%%

/-! A change of every value of a table, and what a pool event leaves. -/

theorem get_map_values {α : Type} {f : α → α} {d : α} (hd : f d = d) (l : List (Nat × α)) (k : Nat) :
    Tbl.get (l.map (fun e => (e.1, f e.2))) k d = f (Tbl.get l k d) := by
  rw [Tbl.get, Tbl.find_map (fun _ => f), Tbl.get]
  cases Tbl.find l k with
  | none => exact hd.symm
  | some x => rfl

theorem foldl_modStrand_core {β : Type} {p : Core → β} (hp : ∀ (x : Core) l, p { x with slots := l } = p x) (f : Strand → Strand) (c : Nat) (l : List StrandRef) :
    ∀ s : State, p ((l.foldl (fun (t : State) r => t.modStrand r.core r.slot f) s).coreAt c) = p (s.coreAt c) := by
  induction l with
  | nil => exact fun _ => rfl
  | cons r l ih => exact fun s => (ih _).trans (coreAt_modCore_keeps (fun x => hp x _) c)

/-- A pool event leaves every part of a core but the strands. -/
theorem poolEvent_core {β : Type} {p : Core → β} (hp : ∀ (x : Core) l, p { x with slots := l } = p x) (cl c : Nat) :
    p ((s.poolEvent cl).coreAt c) = p (s.coreAt c) := by
  obtain he | ⟨f, l, -, he⟩ := poolEvent_cases s cl
  · rw [he]
  · rw [he]
    exact foldl_modStrand_core hp f c l s

theorem foldl_modStrand_other {f : Strand → Strand} {c k : Nat} {l : List StrandRef} : (∀ r ∈ l, ¬(c = r.core ∧ k = r.slot)) →
    ∀ s : State, (l.foldl (fun (t : State) r => t.modStrand r.core r.slot f) s).strandAt c k = s.strandAt c k := by
  induction l with
  | nil => exact fun _ _ => rfl
  | cons r l ih =>
    exact fun h s => (ih (fun r' hr' => h r' (List.mem_cons_of_mem _ hr')) _).trans (strandAt_modStrand_of_ne f (h r List.mem_cons_self))

/-- A strand without groups takes no part in a pool event (R262). -/
theorem strandAt_poolEvent_of_groupless {cl c k : Nat} (h : (s.strandAt c k).g = 0) : (s.poolEvent cl).strandAt c k = s.strandAt c k := by
  have hnot : ∀ r ∈ (s.clusterSlots cl).filter (fun r => decide (0 < (s.strandOf r).g)), ¬(c = r.core ∧ k = r.slot) := by
    rintro r hr ⟨rfl, rfl⟩
    have hpos := of_decide_eq_true (List.mem_filter.1 hr).2
    rw [State.strandOf, h] at hpos
    exact Nat.lt_irrefl 0 hpos
  unfold State.poolEvent
  dsimp only
  split
  · exact foldl_modStrand_other hnot s
  · split
    · exact foldl_modStrand_other hnot s
    · rfl

/-! What a save takes out (R406). -/

/-- Whether a parked strand is of another core. -/
def ofOther (core : Nat) (w : StrandRef × Nat) : Bool := decide (w.1.core ≠ core)

/-- A core at whose barriers no strand of the core given waits any more. -/
def Core.unbarred (c : Core) (core : Nat) : Core :=
  { c with bars := c.bars.map (fun b => (b.1, { b.2 with waiters := b.2.waiters.filter (ofOther core) })) }

/-- The waits of a core leave the homes, the barriers, the allocators, the queues and the pools. -/
def State.unlisted (s : State) (core : Nat) : State := { s with
  waiters := s.waiters.filter (fun w => decide (w.msg.core ≠ core)),
  cores := s.cores.map (fun (c : Nat × Core) => (c.1, c.2.unbarred core)),
  saggars := s.saggars.map (fun (g : Nat × Saggar) => (g.1, { g.2 with
    tagWait := g.2.tagWait.filter (fun t => !t.ofCore core),
    queues := g.2.queues.map (fun q => (q.1, { q.2 with waiters := q.2.waiters.filter (ofOther core) })),
    entries := g.2.entries.map (fun e => { e with waiters := e.waiters.filter (ofOther core) }) })) }

/-- The jobs, ranges and claims of a core leave its cluster. -/
def State.outOfCluster (s : State) (core : Nat) : State := s.modCluster (clusterOf core) (fun c => { c with
  jobs := c.jobs.filter (fun j => decide (j.core ≠ core)), ranges := c.ranges.filter (fun r => decide (r.core ≠ core)),
  claimants := c.claimants.filter (fun x => decide (x.who.core ≠ core)) })

theorem clusterAt_outOfCluster : (s.outOfCluster core).clusterAt (clusterOf core) = { s.clusterAt (clusterOf core) with
    jobs := (s.clusterAt (clusterOf core)).jobs.filter (fun j => decide (j.core ≠ core)), ranges := (s.clusterAt (clusterOf core)).ranges.filter (fun r => decide (r.core ≠ core)),
    claimants := (s.clusterAt (clusterOf core)).claimants.filter (fun x => decide (x.who.core ≠ core)) } := State.clusterAt_modCluster ..

/-- A strand without its groups. -/
def Strand.bare (m : Strand) : Strand := { m with g := 0, shrink := none }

%%

How many lines in the material contain the string "unbarred"? Reply with the number and nothing else.

> [Solution to this problem]: 2